But that is not analysis. Analysis gathers the relevant information and arranges it in various ways, eliminates the irrelevant, calculates bounds on likely situations, and figures out what more information is needed. Analysis tells us the likelihood of various outcomes, how to combine various ideas or technologies to form a system. It is the basis for any synthesis that will address real problems.
If we are to have a green revolution, if we are to end our dependence on petro-dictatorships, we must do some serious analysis. We must be able to figure out where the various forms of energy generation can do the most good for the best price. The market has proved inadequate to that task again and again. The fluctuations in the price of oil, from the seventies scarcity to today’s speculative frenzy, wreak havoc with alternative energy development and even the development of new sources of oil.
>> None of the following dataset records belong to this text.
-- ==== Sys2Proof/Laws/State.lean ====
section
/-! SUPPORT. Each field after each named update of the state, so that no later proof unfolds a record update. -/

namespace Sys2Proof.Machine

@[simp] theorem State.setPc_x (s : State) (v : Word) : (s.setPc v).x = s.x := rfl
@[simp] theorem State.setPc_pc (s : State) (v : Word) : (s.setPc v).pc = v := rfl
@[simp] theorem State.setPc_pstate (s : State) (v : Word) : (s.setPc v).pstate = s.pstate := rfl
@[simp] theorem State.setPc_evcntr (s : State) (v : Word) : (s.setPc v).evcntr = s.evcntr := rfl
@[simp] theorem State.setPc_evtyper (s : State) (v : Word) : (s.setPc v).evtyper = s.evtyper := rfl
@[simp] theorem State.setPc_pmccfiltr (s : State) (v : Word) : (s.setPc v).pmccfiltr = s.pmccfiltr := rfl
@[simp] theorem State.setPc_pmccntr (s : State) (v : Word) : (s.setPc v).pmccntr = s.pmccntr := rfl
@[simp] theorem State.setPc_dspsr (s : State) (v : Word) : (s.setPc v).dspsr = s.dspsr := rfl
@[simp] theorem State.setPc_ctl (s : State) (v : Word) : (s.setPc v).ctl = s.ctl := rfl
@[simp] theorem State.setPc_halted (s : State) (v : Word) : (s.setPc v).halted = s.halted := rfl
@[simp] theorem State.setPc_security (s : State) (v : Word) : (s.setPc v).security = s.security := rfl
@[simp] theorem State.setPc_cfg (s : State) (v : Word) : (s.setPc v).cfg = s.cfg := rfl
@[simp] theorem State.setPc_inputs (s : State) (v : Word) : (s.setPc v).inputs = s.inputs := rfl
@[simp] theorem State.setPc_draws (s : State) (v : Word) : (s.setPc v).draws = s.draws := rfl
@[simp] theorem State.setPc_extReadData (s : State) (v : Word) : (s.setPc v).extReadData = s.extReadData := rfl
@[simp] theorem State.setPc_extAllowed (s : State) (v : Word) : (s.setPc v).extAllowed = s.extAllowed := rfl

@[simp] theorem State.setEvcntr_x (s : State) (n : Nat) (v : Word) : (s.setEvcntr n v).x = s.x := rfl
@[simp] theorem State.setEvcntr_pc (s : State) (n : Nat) (v : Word) : (s.setEvcntr n v).pc = s.pc := rfl
@[simp] theorem State.setEvcntr_pstate (s : State) (n : Nat) (v : Word) : (s.setEvcntr n v).pstate = s.pstate := rfl
@[simp] theorem State.setEvcntr_evcntr (s : State) (n : Nat) (v : Word) : (s.setEvcntr n v).evcntr = s.evcntr.setIfInBounds n v := rfl
@[simp] theorem State.setEvcntr_evtyper (s : State) (n : Nat) (v : Word) : (s.setEvcntr n v).evtyper = s.evtyper := rfl
@[simp] theorem State.setEvcntr_pmccfiltr (s : State) (n : Nat) (v : Word) : (s.setEvcntr n v).pmccfiltr = s.pmccfiltr := rfl
@[simp] theorem State.setEvcntr_pmccntr (s : State) (n : Nat) (v : Word) : (s.setEvcntr n v).pmccntr = s.pmccntr := rfl
@[simp] theorem State.setEvcntr_dspsr (s : State) (n : Nat) (v : Word) : (s.setEvcntr n v).dspsr = s.dspsr := rfl
@[simp] theorem State.setEvcntr_ctl (s : State) (n : Nat) (v : Word) : (s.setEvcntr n v).ctl = s.ctl := rfl
@[simp] theorem State.setEvcntr_halted (s : State) (n : Nat) (v : Word) : (s.setEvcntr n v).halted = s.halted := rfl
@[simp] theorem State.setEvcntr_security (s : State) (n : Nat) (v : Word) : (s.setEvcntr n v).security = s.security := rfl
@[simp] theorem State.setEvcntr_cfg (s : State) (n : Nat) (v : Word) : (s.setEvcntr n v).cfg = s.cfg := rfl
@[simp] theorem State.setEvcntr_inputs (s : State) (n : Nat) (v : Word) : (s.setEvcntr n v).inputs = s.inputs := rfl
@[simp] theorem State.setEvcntr_draws (s : State) (n : Nat) (v : Word) : (s.setEvcntr n v).draws = s.draws := rfl
@[simp] theorem State.setEvcntr_extReadData (s : State) (n : Nat) (v : Word) : (s.setEvcntr n v).extReadData = s.extReadData := rfl
@[simp] theorem State.setEvcntr_extAllowed (s : State) (n : Nat) (v : Word) : (s.setEvcntr n v).extAllowed = s.extAllowed := rfl

@[simp] theorem State.setEvtyper_x (s : State) (n : Nat) (v : Word) : (s.setEvtyper n v).x = s.x := rfl
@[simp] theorem State.setEvtyper_pc (s : State) (n : Nat) (v : Word) : (s.setEvtyper n v).pc = s.pc := rfl
@[simp] theorem State.setEvtyper_pstate (s : State) (n : Nat) (v : Word) : (s.setEvtyper n v).pstate = s.pstate := rfl
@[simp] theorem State.setEvtyper_evcntr (s : State) (n : Nat) (v : Word) : (s.setEvtyper n v).evcntr = s.evcntr := rfl
@[simp] theorem State.setEvtyper_evtyper (s : State) (n : Nat) (v : Word) : (s.setEvtyper n v).evtyper = s.evtyper.setIfInBounds n v := rfl
@[simp] theorem State.setEvtyper_pmccfiltr (s : State) (n : Nat) (v : Word) : (s.setEvtyper n v).pmccfiltr = s.pmccfiltr := rfl
@[simp] theorem State.setEvtyper_pmccntr (s : State) (n : Nat) (v : Word) : (s.setEvtyper n v).pmccntr = s.pmccntr := rfl
@[simp] theorem State.setEvtyper_dspsr (s : State) (n : Nat) (v : Word) : (s.setEvtyper n v).dspsr = s.dspsr := rfl
@[simp] theorem State.setEvtyper_ctl (s : State) (n : Nat) (v : Word) : (s.setEvtyper n v).ctl = s.ctl := rfl
@[simp] theorem State.setEvtyper_halted (s : State) (n : Nat) (v : Word) : (s.setEvtyper n v).halted = s.halted := rfl
@[simp] theorem State.setEvtyper_security (s : State) (n : Nat) (v : Word) : (s.setEvtyper n v).security = s.security := rfl
@[simp] theorem State.setEvtyper_cfg (s : State) (n : Nat) (v : Word) : (s.setEvtyper n v).cfg = s.cfg := rfl
@[simp] theorem State.setEvtyper_inputs (s : State) (n : Nat) (v : Word) : (s.setEvtyper n v).inputs = s.inputs := rfl
@[simp] theorem State.setEvtyper_draws (s : State) (n : Nat) (v : Word) : (s.setEvtyper n v).draws = s.draws := rfl
@[simp] theorem State.setEvtyper_extReadData (s : State) (n : Nat) (v : Word) : (s.setEvtyper n v).extReadData = s.extReadData := rfl
@[simp] theorem State.setEvtyper_extAllowed (s : State) (n : Nat) (v : Word) : (s.setEvtyper n v).extAllowed = s.extAllowed := rfl
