-- ==== Sys2Proof/Tests/Slice0.lean ====
section
/-! SUPPORT. Tests: decoding of the words the spec writes out, ill-formed terms the checks refuse, single steps of the
vectors of 95_test_vectors.md, and for every statement with hypotheses a state and operands that meet them. -/

namespace Sys2Proof.Tests

open Sys2Proof Sys2Proof.Machine

/-! ### Decoding (95_test_vectors.md section 5; the other words from the match values of 30_encoding.md R93) -/

theorem test_decode_mrs_pmxevcntr : decode 0b11010101001110111001110101000101 = .instr (.mrsPmxevcntr 5) := by decide
theorem test_decode_msr_pmxevcntr : decode 0b11010101000110111001110101000111 = .instr (.msrPmxevcntr 7) := by decide
theorem test_decode_mrs_pmxevtyper : decode 0b11010101001110111001110100100011 = .instr (.mrsPmxevtyper 3) := by decide
theorem test_decode_msr_pmxevtyper : decode 0b11010101000110111001110100100100 = .instr (.msrPmxevtyper 4) := by decide
theorem test_decode_mrs_dspsr : decode 0b11010101001110110100010100000000 = .instr (.mrsDspsr 0) := by decide
theorem test_decode_msr_dspsr : decode 0b11010101000110110100010100011111 = .instr (.msrDspsr 31) := by decide
theorem test_decode_wrong_op2 : decode 0xD53B9D65 = .unknown 0xD53B9D65 := by decide
theorem test_decode_wrong_crm : decode 0xD53B9C45 = .unknown 0xD53B9C45 := by decide
theorem test_decode_bit20_clear : decode 0xD50B9D40 = .unknown 0xD50B9D40 := by decide
theorem test_decode_zero : decode 0 = .unknown 0 := by decide
/-- op0 is 0b10 here, so the triple is not PMXEVCNTR_EL0's. -/
theorem test_decode_wrong_op0 : decode 0xD5339D40 = .unknown 0xD5339D40 := by decide
theorem test_encode_words : encode (.mrsPmxevcntr 31) = 0xD53B9D5F ∧ encode (.msrPmxevtyper 4) = 0xD51B9D24
    ∧ encode (.msrDspsr 1) = 0xD51B4501 := by decide
theorem test_table_word : decodeTableWord 32 0xD53B4500 = some (.mrsDspsr 0) ∧ decodeTableWord 40 0xD53B4500 = none
    ∧ decodeTableWord 16 0xD53B4500 = none := by decide
/-- ISS values of 95_test_vectors.md sections 2 and 7. -/
theorem test_syndromes : syndrome (accessOf (.mrsPmxevcntr 5)) = 0x34E4BB
    ∧ syndrome (accessOf (.msrPmxevcntr 7)) = 0x34E4FA ∧ syndrome (accessOf (.mrsPmxevcntr 31)) = 0x34E7FB
    ∧ syndrome (accessOf (.mrsPmxevtyper 3)) = 0x32E47B ∧ syndrome (accessOf (.msrPmxevtyper 4)) = 0x32E49A
    ∧ syndrome (accessOf (.msrPmxevcntr 0)) = 0x34E41A := by decide

/-! ### Well-formedness: each check refuses an ill-formed term -/

theorem test_wf_operand_refused : (Instr.mrsPmxevcntr 32).wellFormed = false ∧ (Instr.mrsPmxevcntr 31).wellFormed = true
    ∧ (Instr.msrPmxevcntr 32).wellFormed = false ∧ (Instr.mrsPmxevtyper 32).wellFormed = false
    ∧ (Instr.msrPmxevtyper 32).wellFormed = false ∧ (Instr.mrsDspsr 32).wellFormed = false
    ∧ (Instr.msrDspsr 32).wellFormed = false := by decide
theorem test_wf_base : baseConfig.wellFormed = true := by decide
theorem test_wf_features_refused :
    Config.featuresWellFormed { baseConfig with featPMUv3 := false, featPMUv3p8 := false } = false
    ∧ Config.featuresWellFormed { baseConfig with featPMUv3 := false, featPMUv3p5 := false } = false
    ∧ Config.wellFormed
      { baseConfig with featPMUv3 := false, featPMUv3p5 := false, featPMUv3p8 := false, featPMUv3p9 := true } = false := by
  decide
theorem test_wf_endian_refused : Config.wellFormed { baseConfig with bigEndian := false, littleEndian := false } = false := by
  decide
theorem test_wf_reset_refused :
    Config.wellFormed { baseConfig with resetToAArch32 := true, aarch32Supported := false } = false := by decide
def legal (c : Config) (a : Arch) : Bool := decide (Arch.Legal c a)
theorem test_legal_refused : legal baseConfig Arch.reset = true
    ∧ legal baseConfig { Arch.reset with pmccfiltr := 1 } = false
    ∧ legal baseConfig { Arch.reset with dspsr := 0x20 } = false
    ∧ legal { baseConfig with featPMUv3p5 := false } { Arch.reset with evcntr := Vector.replicate 31 0x100000000 } = false
    ∧ legal baseConfig { Arch.reset with evtyper := Vector.replicate 31 1 } = false
    ∧ legal { baseConfig with haveEL2 := false } { Arch.reset with pstate := { PState.zero with el := .el2 } } = false
    ∧ legal baseConfig { Arch.reset with pstate := { PState.zero with sp := true } } = false
    ∧ legal { baseConfig with numCounters := 3 } { Arch.reset with
        ctl := { Controls.zero with el2On := true, mdcrEl2 := { tpm := false, hpmn := 4 } } } = false
    ∧ legal { baseConfig with featPAN := false } { Arch.reset with pstate := { PState.zero with pan := true } } = false := by
  decide

/-! ### Small states -/

/-- The base state of 95_test_vectors.md sections 2 and 3, at a given level. -/
def baseAt (e : EL) : State :=
  { State.reset with
    x := (State.reset.x.setIfInBounds 7 0xFFFFFFFF00000010).setIfInBounds 4 0x01000000480000FF
    evcntr := State.reset.evcntr.setIfInBounds 2 0x1000000FF
    evtyper := State.reset.evtyper.setIfInBounds 2 0x11
    pmccfiltr := 0x88000000
    pstate := { PState.zero with el := e }
    ctl := { Controls.zero with pmselrSel := 2, mdcrEl2 := { tpm := false, hpmn := 6 }, scrEl3Fgten := true } }

def withSel (s : State) (n : BitVec 5) : State := s.setCtl { s.ctl with pmselrSel := n }
def withEL2 (s : State) (hpmn : BitVec 5) : State :=
  s.setCtl { s.ctl with el2On := true, mdcrEl2 := { tpm := false, hpmn := hpmn } }
def withEnable (s : State) (en er uen : Bool) : State :=
  s.setCtl { s.ctl with pmuserenr := { en := en, er := er, uen := uen, cr := false } }
def withP9 (s : State) : State := { s with cfg := { s.cfg with featPMUv3p9 := true } }
def withoutFGT (s : State) : State := { s with cfg := { s.cfg with featFGT := false } }
def withoutP5 (s : State) : State := { s with cfg := { s.cfg with featPMUv3p5 := false } }
def withTpm3 (s : State) : State := s.setCtl { s.ctl with mdcrEl3Tpm := true }
def withSdd (s : State) : State := (s.setHalted true).setCtl { s.ctl with edscrSdd := true }
def withFine (s : State) : State :=
  s.setCtl { s.ctl with
    hdfgrtrEl2 := { pmevcntrn := true, pmevtypern := true }
    hdfgwtrEl2 := { pmevcntrn := true, pmevtypern := true } }
/-- The guest of program P5: EL1 with EL2 enabled, four of six counters accessible. -/
def guest : State := withEL2 (baseAt .el1) 4
def halted (v : Word) : State := ((baseAt .el1).setHalted true).setDspsr v

def nextOf : Result → Option State
  | .next s => some s
  | .fault _ => none
  | .refused _ => none
def faultOf : Result → Option Fault
  | .next _ => none
  | .fault r => some r
  | .refused _ => none
def refusalOf : Result → Option Refusal
  | .next _ => none
  | .fault _ => none
  | .refused r => some r
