-- ==== Sys2Proof/Decode.lean ====
section
/-! DEFINITION. The decoder of MIB, total on any bits, and the encoder. One decoder serves a plain list of bits and the
machine's bit cursor: it asks a `BitSource` for the next bits (R101), and a list of bits and the cursor are two sources. -/

namespace Sys2Proof

/-! ## Bit strings -/

/-- The `n` low bits of `v`, bit 0 first: the stream order of an integer field (R68). -/
def fieldBits : Nat → Nat → List Bool
  | 0, _ => []
  | n + 1, v => (v % 2 == 1) :: fieldBits n (v / 2)

/-- The value whose bits, bit 0 first, are the list (R68). -/
def bitsValue : List Bool → Nat
  | [] => 0
  | b :: bs => b.toNat + 2 * bitsValue bs

/-- A Huffman code of `n` bits in stream order: most significant bit first (R69, R84). -/
def codeBits (n v : Nat) : List Bool := (fieldBits n v).reverse

/-! ## What a decoder reads from -/

/-- Why a bit string is no instruction: IN is exhausted (TRUNCATED, R101), no code matches in 15 bits (HUFF_NO_MATCH, R114),
or a code-length symbol is above 18, which a table built over 19 symbols never gives (R93). -/
inductive DecodeError where
  | truncated | huffNoMatch | noSuchSymbol
deriving DecidableEq, Repr

/-- The two operations a decoder needs: ReadBits (R101), none when the input is exhausted, and AlignToByte (R102). -/
structure BitSource (σ : Type) where
  read  : Nat → σ → Option (Nat × σ)
  align : σ → σ

/-- A bit string and the stream position of its first bit. -/
structure BitList where
  pos  : Nat
  bits : List Bool
deriving DecidableEq, Repr

/-- ReadBits on a bit string (R104): the first bit read is bit 0 of the value. -/
def BitList.read (n : Nat) (x : BitList) : Option (Nat × BitList) :=
  if x.bits.length < n then none
  else some (bitsValue (x.bits.take n), { pos := x.pos + n, bits := x.bits.drop n })

/-- The number of bits from position `pos` to the next byte boundary (R102). -/
def padLength (pos : Nat) : Nat := (8 - pos % 8) % 8

/-- AlignToByte on a bit string (R102, R104). -/
def BitList.align (x : BitList) : BitList :=
  { pos := x.pos + padLength x.pos, bits := x.bits.drop (padLength x.pos) }

/-- A bit string as a source. -/
def bitListSource : BitSource BitList := { read := BitList.read, align := BitList.align }

variable {σ : Type}

/-- One integer field of `n` bits (R89). -/
def readField (src : BitSource σ) (n : Nat) (x : σ) : Except DecodeError (BitVec n × σ) :=
  match src.read n x with
  | none => .error .truncated
  | some (v, x') => .ok (BitVec.ofNat n v, x')

/-- The extra bits of a symbol: a field of width 0 reads nothing and is 0 (R89). -/
def readExtra (src : BitSource σ) (n : Nat) (x : σ) : Except DecodeError (Nat × σ) :=
  if n = 0 then .ok (0, x)
  else
    match src.read n x with
    | none => .error .truncated
    | some (v, x') => .ok (v, x')
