-- ==== Sys2Proof/Machine/Operands.lean ====
section
/-! DEFINITION. The operands: the ROM tables (R42), the table a TBL field names, and the values R89 assembles. -/

namespace Sys2Proof.Machine

/-- LBASE (R42): the base lengths of codes 257 to 285 (R170 to R198). -/
def lbaseTable : List Nat :=
  [3, 4, 5, 6, 7, 8, 9, 10, 11, 13, 15, 17, 19, 23, 27, 31, 35, 43, 51, 59, 67, 83, 99, 115, 131, 163, 195, 227, 258]

/-- LBASE(sym). -/
def lbase (sym : Nat) : Nat := lbaseTable.getD (sym - 257) 0

/-- DBASE (R42): the base distances of codes 0 to 29 (R200 to R229). -/
def dbaseTable : List Nat :=
  [1, 2, 3, 4, 5, 7, 9, 13, 17, 25, 33, 49, 65, 97, 129,
   193, 257, 385, 513, 769, 1025, 1537, 2049, 3073, 4097, 6145, 8193, 12289, 16385, 24577]

/-- DBASE(d). -/
def dbase (d : Nat) : Nat := dbaseTable.getD d 0

/-- CL_ORDER (R147): the order in which the code-length-code lengths are sent. -/
def clOrder : List Nat := [16, 17, 18, 0, 8, 7, 9, 6, 10, 5, 11, 4, 12, 3, 13, 2, 14, 1, 15]

/-- FIXED_LIT_LENS (R120). -/
def fixedLitLens : List Nat :=
  List.replicate 144 8 ++ List.replicate 112 9 ++ List.replicate 24 7 ++ List.replicate 8 8

/-- FIXED_DIST_LENS (R121): 30 symbols of length 5 (D10). -/
def fixedDistLens : List Nat := List.replicate 30 5

/-- CRC_TABLE[0..31] (R261). -/
def crcTablePart0 : List Word :=
  [0x00000000, 0x77073096, 0xEE0E612C, 0x990951BA, 0x076DC419, 0x706AF48F, 0xE963A535, 0x9E6495A3,
   0x0EDB8832, 0x79DCB8A4, 0xE0D5E91E, 0x97D2D988, 0x09B64C2B, 0x7EB17CBD, 0xE7B82D07, 0x90BF1D91,
   0x1DB71064, 0x6AB020F2, 0xF3B97148, 0x84BE41DE, 0x1ADAD47D, 0x6DDDE4EB, 0xF4D4B551, 0x83D385C7,
   0x136C9856, 0x646BA8C0, 0xFD62F97A, 0x8A65C9EC, 0x14015C4F, 0x63066CD9, 0xFA0F3D63, 0x8D080DF5]

/-- CRC_TABLE[32..63] (R261). -/
def crcTablePart1 : List Word :=
  [0x3B6E20C8, 0x4C69105E, 0xD56041E4, 0xA2677172, 0x3C03E4D1, 0x4B04D447, 0xD20D85FD, 0xA50AB56B,
   0x35B5A8FA, 0x42B2986C, 0xDBBBC9D6, 0xACBCF940, 0x32D86CE3, 0x45DF5C75, 0xDCD60DCF, 0xABD13D59,
   0x26D930AC, 0x51DE003A, 0xC8D75180, 0xBFD06116, 0x21B4F4B5, 0x56B3C423, 0xCFBA9599, 0xB8BDA50F,
   0x2802B89E, 0x5F058808, 0xC60CD9B2, 0xB10BE924, 0x2F6F7C87, 0x58684C11, 0xC1611DAB, 0xB6662D3D]

/-- CRC_TABLE[64..95] (R261). -/
def crcTablePart2 : List Word :=
  [0x76DC4190, 0x01DB7106, 0x98D220BC, 0xEFD5102A, 0x71B18589, 0x06B6B51F, 0x9FBFE4A5, 0xE8B8D433,
   0x7807C9A2, 0x0F00F934, 0x9609A88E, 0xE10E9818, 0x7F6A0DBB, 0x086D3D2D, 0x91646C97, 0xE6635C01,
   0x6B6B51F4, 0x1C6C6162, 0x856530D8, 0xF262004E, 0x6C0695ED, 0x1B01A57B, 0x8208F4C1, 0xF50FC457,
   0x65B0D9C6, 0x12B7E950, 0x8BBEB8EA, 0xFCB9887C, 0x62DD1DDF, 0x15DA2D49, 0x8CD37CF3, 0xFBD44C65]

/-- CRC_TABLE[96..127] (R261). -/
def crcTablePart3 : List Word :=
  [0x4DB26158, 0x3AB551CE, 0xA3BC0074, 0xD4BB30E2, 0x4ADFA541, 0x3DD895D7, 0xA4D1C46D, 0xD3D6F4FB,
   0x4369E96A, 0x346ED9FC, 0xAD678846, 0xDA60B8D0, 0x44042D73, 0x33031DE5, 0xAA0A4C5F, 0xDD0D7CC9,
   0x5005713C, 0x270241AA, 0xBE0B1010, 0xC90C2086, 0x5768B525, 0x206F85B3, 0xB966D409, 0xCE61E49F,
   0x5EDEF90E, 0x29D9C998, 0xB0D09822, 0xC7D7A8B4, 0x59B33D17, 0x2EB40D81, 0xB7BD5C3B, 0xC0BA6CAD]

/-- CRC_TABLE[128..159] (R261). -/
def crcTablePart4 : List Word :=
  [0xEDB88320, 0x9ABFB3B6, 0x03B6E20C, 0x74B1D29A, 0xEAD54739, 0x9DD277AF, 0x04DB2615, 0x73DC1683,
   0xE3630B12, 0x94643B84, 0x0D6D6A3E, 0x7A6A5AA8, 0xE40ECF0B, 0x9309FF9D, 0x0A00AE27, 0x7D079EB1,
   0xF00F9344, 0x8708A3D2, 0x1E01F268, 0x6906C2FE, 0xF762575D, 0x806567CB, 0x196C3671, 0x6E6B06E7,
   0xFED41B76, 0x89D32BE0, 0x10DA7A5A, 0x67DD4ACC, 0xF9B9DF6F, 0x8EBEEFF9, 0x17B7BE43, 0x60B08ED5]

/-- CRC_TABLE[160..191] (R261). -/
def crcTablePart5 : List Word :=
  [0xD6D6A3E8, 0xA1D1937E, 0x38D8C2C4, 0x4FDFF252, 0xD1BB67F1, 0xA6BC5767, 0x3FB506DD, 0x48B2364B,
   0xD80D2BDA, 0xAF0A1B4C, 0x36034AF6, 0x41047A60, 0xDF60EFC3, 0xA867DF55, 0x316E8EEF, 0x4669BE79,
   0xCB61B38C, 0xBC66831A, 0x256FD2A0, 0x5268E236, 0xCC0C7795, 0xBB0B4703, 0x220216B9, 0x5505262F,
   0xC5BA3BBE, 0xB2BD0B28, 0x2BB45A92, 0x5CB36A04, 0xC2D7FFA7, 0xB5D0CF31, 0x2CD99E8B, 0x5BDEAE1D]

/-- CRC_TABLE[192..223] (R261). -/
def crcTablePart6 : List Word :=
  [0x9B64C2B0, 0xEC63F226, 0x756AA39C, 0x026D930A, 0x9C0906A9, 0xEB0E363F, 0x72076785, 0x05005713,
   0x95BF4A82, 0xE2B87A14, 0x7BB12BAE, 0x0CB61B38, 0x92D28E9B, 0xE5D5BE0D, 0x7CDCEFB7, 0x0BDBDF21,
   0x86D3D2D4, 0xF1D4E242, 0x68DDB3F8, 0x1FDA836E, 0x81BE16CD, 0xF6B9265B, 0x6FB077E1, 0x18B74777,
   0x88085AE6, 0xFF0F6A70, 0x66063BCA, 0x11010B5C, 0x8F659EFF, 0xF862AE69, 0x616BFFD3, 0x166CCF45]

/-- CRC_TABLE[224..255] (R261). -/
def crcTablePart7 : List Word :=
  [0xA00AE278, 0xD70DD2EE, 0x4E048354, 0x3903B3C2, 0xA7672661, 0xD06016F7, 0x4969474D, 0x3E6E77DB,
   0xAED16A4A, 0xD9D65ADC, 0x40DF0B66, 0x37D83BF0, 0xA9BCAE53, 0xDEBB9EC5, 0x47B2CF7F, 0x30B5FFE9,
   0xBDBDF21C, 0xCABAC28A, 0x53B39330, 0x24B4A3A6, 0xBAD03605, 0xCDD70693, 0x54DE5729, 0x23D967BF,
   0xB3667A2E, 0xC4614AB8, 0x5D681B02, 0x2A6F2B94, 0xB40BBE37, 0xC30C8EA1, 0x5A05DF1B, 0x2D02EF8D]

/-- CRC_TABLE[0..255] (R261). -/
def crcTable : List Word :=
  crcTablePart0 ++ crcTablePart1 ++ crcTablePart2 ++ crcTablePart3 ++ crcTablePart4 ++ crcTablePart5 ++ crcTablePart6 ++
    crcTablePart7

/-- The capacity of the table TBL names: LIT 288, DIST 32, CLEN 19 (R283). -/
def tableCap (tbl : BitVec 2) : Nat :=
  match tbl.toNat with
  | 0 => Config.litCap
  | 1 => Config.distCap
  | _ => Config.clenCap

/-- The table TBL names (R284). -/
def State.table (s : State) (tbl : BitVec 2) : Table :=
  match tbl.toNat with
  | 0 => s.lit
  | 1 => s.dist
  | _ => s.clen

/-- Writing the table TBL names (R283). -/
def State.setTable (s : State) (tbl : BitVec 2) (T : Table) : State :=
  match tbl.toNat with
  | 0 => { s with lit := T }
  | 1 => { s with dist := T }
  | _ => { s with clen := T }

/-- CFG.STORED_EN (R22). -/
def State.storedEn (s : State) : Bool := s.cfg.getLsbD 0

/-- CFG.STRICT_COUNTS (R22). -/
def State.strictCounts (s : State) : Bool := s.cfg.getLsbD 1

/-- HLIT + HDIST, the number of code lengths of a dynamic block (R149). -/
def State.lensTotal (s : State) : Nat := s.hlit.toNat + s.hdist.toNat

/-- The length of the match that waits for its distance (R162). -/
def State.matchLen (s : State) : Nat :=
  match s.pending with
  | .distance len => len
  | _ => 0

/-- bp = 8 * IN_POS - BIT_CNT, the stream position (R31). -/
def State.bp (s : State) : Nat := 8 * s.inPos.toNat - s.bitCnt.toNat

/-- stride = 4 * WIDTH (R87). -/
def State.stride (s : State) : Nat := 4 * s.width.toNat

/-- What the decoder depends on in this state. -/
def State.ctx (s : State) : Ctx :=
  { lit := s.lit, dist := s.dist, clen := s.clen, hclen := s.hclen.toNat, havePrev := decide (s.lensIdx.toNat ≠ 0),
    draw := s.tick }

end Sys2Proof.Machine
end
We need to see how wind, solar, biomass, nuclear fit together before we can make sound free-market decisions or conclude where the free market in energy needs to be regulated or, yes, taxed. We need the analysis to make the case to the voters and any thinking stockholders who may be still out there. Piecemeal legislation on regulations and tax policy and gut reactions have brought us to where we are.
Analysis apparently seemed unnecessary to the rating companies, whose business it allegedly was. We don’t know why or how this happened, and we can hope that some acute reporters are digging into these questions. But nobody was watching the store. Perhaps the prospect of giant profits fogged everyone’s mind. Or perhaps it was testosterone.
Indications are that Barack Obama is already developing a big tax cut in this area, in order to grow analytical capability. We can hope that the tax cut is shared across the population. The workings of his campaign and transition teams, and their ability to avoid uproar and drama, are encouraging. Their actions seem to be part of a larger strategy. We can’t be sure, but things are looking good for that tax cut.